:: Supplied records ::

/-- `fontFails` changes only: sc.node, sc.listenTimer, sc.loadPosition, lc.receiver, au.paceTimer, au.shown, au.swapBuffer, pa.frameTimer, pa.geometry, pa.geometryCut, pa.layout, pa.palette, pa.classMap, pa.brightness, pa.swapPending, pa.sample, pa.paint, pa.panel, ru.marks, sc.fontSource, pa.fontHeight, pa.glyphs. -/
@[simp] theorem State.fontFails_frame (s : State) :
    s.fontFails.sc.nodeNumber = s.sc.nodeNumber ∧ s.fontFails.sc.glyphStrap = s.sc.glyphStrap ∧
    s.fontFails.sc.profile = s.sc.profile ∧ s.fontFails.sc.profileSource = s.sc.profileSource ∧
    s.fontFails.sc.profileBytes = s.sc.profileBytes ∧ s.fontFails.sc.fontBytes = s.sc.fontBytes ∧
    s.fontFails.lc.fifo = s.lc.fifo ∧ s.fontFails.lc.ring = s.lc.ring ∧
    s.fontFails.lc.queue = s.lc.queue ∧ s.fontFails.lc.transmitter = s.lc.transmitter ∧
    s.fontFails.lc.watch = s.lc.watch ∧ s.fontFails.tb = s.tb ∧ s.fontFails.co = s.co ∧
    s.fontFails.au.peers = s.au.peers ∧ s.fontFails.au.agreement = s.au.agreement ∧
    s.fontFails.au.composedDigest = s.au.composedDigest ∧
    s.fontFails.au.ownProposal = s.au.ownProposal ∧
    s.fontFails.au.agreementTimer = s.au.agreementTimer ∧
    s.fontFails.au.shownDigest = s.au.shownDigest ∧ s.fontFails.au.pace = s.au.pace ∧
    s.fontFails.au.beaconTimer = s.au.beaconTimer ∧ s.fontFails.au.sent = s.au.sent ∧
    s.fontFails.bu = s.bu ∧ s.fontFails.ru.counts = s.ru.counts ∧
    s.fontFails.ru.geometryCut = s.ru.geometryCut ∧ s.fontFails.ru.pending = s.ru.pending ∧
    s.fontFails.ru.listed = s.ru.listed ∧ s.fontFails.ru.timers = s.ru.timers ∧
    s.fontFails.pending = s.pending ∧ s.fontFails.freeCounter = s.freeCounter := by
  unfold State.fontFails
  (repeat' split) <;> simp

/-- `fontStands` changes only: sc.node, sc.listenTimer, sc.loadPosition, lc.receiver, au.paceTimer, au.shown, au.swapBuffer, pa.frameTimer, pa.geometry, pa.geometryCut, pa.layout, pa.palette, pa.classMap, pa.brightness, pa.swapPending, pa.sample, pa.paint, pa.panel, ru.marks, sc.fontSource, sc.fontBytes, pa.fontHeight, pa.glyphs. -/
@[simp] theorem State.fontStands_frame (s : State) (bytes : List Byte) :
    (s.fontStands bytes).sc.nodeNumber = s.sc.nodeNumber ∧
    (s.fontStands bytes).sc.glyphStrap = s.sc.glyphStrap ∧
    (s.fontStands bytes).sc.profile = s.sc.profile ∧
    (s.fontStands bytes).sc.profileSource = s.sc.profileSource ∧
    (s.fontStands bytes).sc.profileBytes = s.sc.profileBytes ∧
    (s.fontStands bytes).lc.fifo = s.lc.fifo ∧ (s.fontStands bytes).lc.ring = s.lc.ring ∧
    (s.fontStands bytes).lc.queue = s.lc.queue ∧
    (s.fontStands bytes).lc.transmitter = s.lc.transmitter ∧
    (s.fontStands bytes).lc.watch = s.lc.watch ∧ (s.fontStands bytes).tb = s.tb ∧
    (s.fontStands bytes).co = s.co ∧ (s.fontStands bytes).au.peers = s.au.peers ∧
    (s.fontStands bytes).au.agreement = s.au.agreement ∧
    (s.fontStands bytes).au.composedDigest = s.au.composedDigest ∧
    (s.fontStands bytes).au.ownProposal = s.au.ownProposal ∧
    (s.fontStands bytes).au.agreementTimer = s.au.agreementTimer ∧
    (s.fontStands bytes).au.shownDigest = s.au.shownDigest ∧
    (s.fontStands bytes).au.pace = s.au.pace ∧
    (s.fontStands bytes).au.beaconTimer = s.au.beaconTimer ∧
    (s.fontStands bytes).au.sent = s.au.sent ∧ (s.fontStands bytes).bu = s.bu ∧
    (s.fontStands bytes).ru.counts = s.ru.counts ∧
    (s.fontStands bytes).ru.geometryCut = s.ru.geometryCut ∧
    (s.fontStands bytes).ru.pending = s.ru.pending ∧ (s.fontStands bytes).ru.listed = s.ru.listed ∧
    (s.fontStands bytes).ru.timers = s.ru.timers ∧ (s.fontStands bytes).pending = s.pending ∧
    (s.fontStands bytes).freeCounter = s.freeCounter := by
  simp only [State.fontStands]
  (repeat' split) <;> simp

:::
:: Supplied records ::

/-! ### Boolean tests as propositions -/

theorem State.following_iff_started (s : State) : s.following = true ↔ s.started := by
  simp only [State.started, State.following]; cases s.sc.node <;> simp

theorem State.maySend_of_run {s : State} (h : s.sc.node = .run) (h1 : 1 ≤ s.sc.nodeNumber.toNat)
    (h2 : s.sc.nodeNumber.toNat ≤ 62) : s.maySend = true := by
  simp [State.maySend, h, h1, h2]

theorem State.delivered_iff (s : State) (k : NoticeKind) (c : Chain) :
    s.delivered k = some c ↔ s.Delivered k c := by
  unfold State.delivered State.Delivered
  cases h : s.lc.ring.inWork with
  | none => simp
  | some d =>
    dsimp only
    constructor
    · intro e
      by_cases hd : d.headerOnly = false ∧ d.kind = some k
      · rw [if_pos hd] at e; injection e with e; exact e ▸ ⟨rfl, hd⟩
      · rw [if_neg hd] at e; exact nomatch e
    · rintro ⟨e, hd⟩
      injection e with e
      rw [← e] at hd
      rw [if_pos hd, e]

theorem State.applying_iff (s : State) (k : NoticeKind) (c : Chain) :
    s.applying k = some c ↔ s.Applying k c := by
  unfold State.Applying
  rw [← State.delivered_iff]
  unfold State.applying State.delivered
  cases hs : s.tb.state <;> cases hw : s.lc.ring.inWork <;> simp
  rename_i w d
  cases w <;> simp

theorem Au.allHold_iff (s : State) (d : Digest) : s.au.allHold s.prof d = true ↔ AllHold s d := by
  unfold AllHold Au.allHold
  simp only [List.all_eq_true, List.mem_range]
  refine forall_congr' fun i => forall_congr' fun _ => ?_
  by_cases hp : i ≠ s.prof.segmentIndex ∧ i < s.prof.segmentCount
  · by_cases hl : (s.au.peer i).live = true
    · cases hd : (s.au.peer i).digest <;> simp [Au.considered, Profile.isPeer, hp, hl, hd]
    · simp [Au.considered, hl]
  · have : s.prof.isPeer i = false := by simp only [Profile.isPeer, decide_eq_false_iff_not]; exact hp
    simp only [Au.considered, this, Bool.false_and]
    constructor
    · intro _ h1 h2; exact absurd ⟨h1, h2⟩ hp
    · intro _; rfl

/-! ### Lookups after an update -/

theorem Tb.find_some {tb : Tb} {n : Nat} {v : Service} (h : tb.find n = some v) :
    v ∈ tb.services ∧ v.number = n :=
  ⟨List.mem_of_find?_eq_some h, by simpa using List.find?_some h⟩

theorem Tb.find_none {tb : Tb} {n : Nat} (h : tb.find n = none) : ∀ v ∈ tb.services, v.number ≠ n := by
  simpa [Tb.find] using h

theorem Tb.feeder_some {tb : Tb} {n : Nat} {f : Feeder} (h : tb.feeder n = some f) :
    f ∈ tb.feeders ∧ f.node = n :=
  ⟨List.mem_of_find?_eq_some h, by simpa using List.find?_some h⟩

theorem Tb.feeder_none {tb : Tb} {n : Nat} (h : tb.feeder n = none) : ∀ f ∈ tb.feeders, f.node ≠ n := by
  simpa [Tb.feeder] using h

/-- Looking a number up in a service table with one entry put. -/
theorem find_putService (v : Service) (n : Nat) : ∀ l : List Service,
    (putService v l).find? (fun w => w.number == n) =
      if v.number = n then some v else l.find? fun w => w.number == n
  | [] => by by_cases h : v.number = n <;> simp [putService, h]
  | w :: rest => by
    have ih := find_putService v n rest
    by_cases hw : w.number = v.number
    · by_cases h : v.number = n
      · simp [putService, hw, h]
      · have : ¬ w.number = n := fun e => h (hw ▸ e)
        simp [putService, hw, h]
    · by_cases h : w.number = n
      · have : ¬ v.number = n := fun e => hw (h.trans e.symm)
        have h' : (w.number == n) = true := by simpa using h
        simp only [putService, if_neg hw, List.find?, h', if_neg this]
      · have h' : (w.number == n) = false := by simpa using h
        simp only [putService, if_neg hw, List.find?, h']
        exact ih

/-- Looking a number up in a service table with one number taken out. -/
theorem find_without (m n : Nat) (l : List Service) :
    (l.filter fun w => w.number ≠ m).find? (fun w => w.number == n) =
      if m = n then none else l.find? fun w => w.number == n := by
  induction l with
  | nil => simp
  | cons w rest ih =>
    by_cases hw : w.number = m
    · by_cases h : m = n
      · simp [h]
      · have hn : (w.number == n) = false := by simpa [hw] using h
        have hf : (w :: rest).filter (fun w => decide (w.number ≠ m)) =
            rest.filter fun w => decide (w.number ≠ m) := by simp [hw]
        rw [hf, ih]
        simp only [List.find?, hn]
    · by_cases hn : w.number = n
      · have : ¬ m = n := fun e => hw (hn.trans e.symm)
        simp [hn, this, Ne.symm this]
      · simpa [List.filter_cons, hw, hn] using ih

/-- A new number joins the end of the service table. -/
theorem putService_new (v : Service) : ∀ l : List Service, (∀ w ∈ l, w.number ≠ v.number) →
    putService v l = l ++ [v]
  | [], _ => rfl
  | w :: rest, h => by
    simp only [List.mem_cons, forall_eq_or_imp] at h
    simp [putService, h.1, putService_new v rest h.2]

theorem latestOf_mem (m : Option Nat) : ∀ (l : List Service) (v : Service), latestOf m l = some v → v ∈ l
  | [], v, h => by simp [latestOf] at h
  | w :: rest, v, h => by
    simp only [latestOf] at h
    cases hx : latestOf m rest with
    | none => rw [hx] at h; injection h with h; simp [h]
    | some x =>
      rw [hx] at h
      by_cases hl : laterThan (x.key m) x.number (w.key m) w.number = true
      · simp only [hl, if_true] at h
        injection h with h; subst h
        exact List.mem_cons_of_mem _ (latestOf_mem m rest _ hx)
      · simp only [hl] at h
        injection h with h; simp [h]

:::
:: Supplied records ::

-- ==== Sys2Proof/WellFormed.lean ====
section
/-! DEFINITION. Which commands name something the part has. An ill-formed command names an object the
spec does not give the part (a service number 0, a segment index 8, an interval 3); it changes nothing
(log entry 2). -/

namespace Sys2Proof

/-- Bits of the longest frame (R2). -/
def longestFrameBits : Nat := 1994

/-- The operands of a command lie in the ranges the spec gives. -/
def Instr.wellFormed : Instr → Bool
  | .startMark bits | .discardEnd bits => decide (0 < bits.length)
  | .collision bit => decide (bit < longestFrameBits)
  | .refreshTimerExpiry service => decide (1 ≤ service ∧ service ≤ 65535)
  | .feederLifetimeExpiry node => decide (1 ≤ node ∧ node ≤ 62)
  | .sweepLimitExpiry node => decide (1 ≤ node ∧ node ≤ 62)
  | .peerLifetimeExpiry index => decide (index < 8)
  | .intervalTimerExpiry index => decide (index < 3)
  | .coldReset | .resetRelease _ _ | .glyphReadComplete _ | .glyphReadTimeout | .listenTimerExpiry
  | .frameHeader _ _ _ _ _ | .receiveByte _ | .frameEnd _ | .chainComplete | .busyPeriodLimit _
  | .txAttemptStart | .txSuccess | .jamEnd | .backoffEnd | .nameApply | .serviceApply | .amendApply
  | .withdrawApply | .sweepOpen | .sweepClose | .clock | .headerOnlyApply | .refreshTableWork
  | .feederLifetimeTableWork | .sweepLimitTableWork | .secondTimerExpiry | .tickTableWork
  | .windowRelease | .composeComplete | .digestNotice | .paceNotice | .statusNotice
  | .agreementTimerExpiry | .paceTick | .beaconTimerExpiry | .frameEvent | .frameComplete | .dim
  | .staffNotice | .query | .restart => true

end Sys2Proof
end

:::

Reprint exactly the lines above that start at the one with "sc.fontSource, pa.fontHeight, pa.glyphs. -/" and end at the one with "s.fontFails.au.agreementTimer = s.au.agreementTimer", keeping both and adding none.

▶ Written response
/-- `fontFails` changes only: sc.node, sc.listenTimer, sc.loadPosition, lc.receiver, au.paceTimer, au.shown, au.swapBuffer, pa.frameTimer, pa.geometry, pa.geometryCut, pa.layout, pa.palette, pa.classMap, pa.brightness, pa.swapPending, pa.sample, pa.paint, pa.panel, ru.marks, sc.fontSource, pa.fontHeight, pa.glyphs. -/
@[simp] theorem State.fontFails_frame (s : State) :
    s.fontFails.sc.nodeNumber = s.sc.nodeNumber ∧ s.fontFails.sc.glyphStrap = s.sc.glyphStrap ∧
    s.fontFails.sc.profile = s.sc.profile ∧ s.fontFails.sc.profileSource = s.sc.profileSource ∧
    s.fontFails.sc.profileBytes = s.sc.profileBytes ∧ s.fontFails.sc.fontBytes = s.sc.fontBytes ∧
    s.fontFails.lc.fifo = s.lc.fifo ∧ s.fontFails.lc.ring = s.lc.ring ∧
    s.fontFails.lc.queue = s.lc.queue ∧ s.fontFails.lc.transmitter = s.lc.transmitter ∧
    s.fontFails.lc.watch = s.lc.watch ∧ s.fontFails.tb = s.tb ∧ s.fontFails.co = s.co ∧
    s.fontFails.au.peers = s.au.peers ∧ s.fontFails.au.agreement = s.au.agreement ∧
    s.fontFails.au.composedDigest = s.au.composedDigest ∧
    s.fontFails.au.ownProposal = s.au.ownProposal ∧
    s.fontFails.au.agreementTimer = s.au.agreementTimer ∧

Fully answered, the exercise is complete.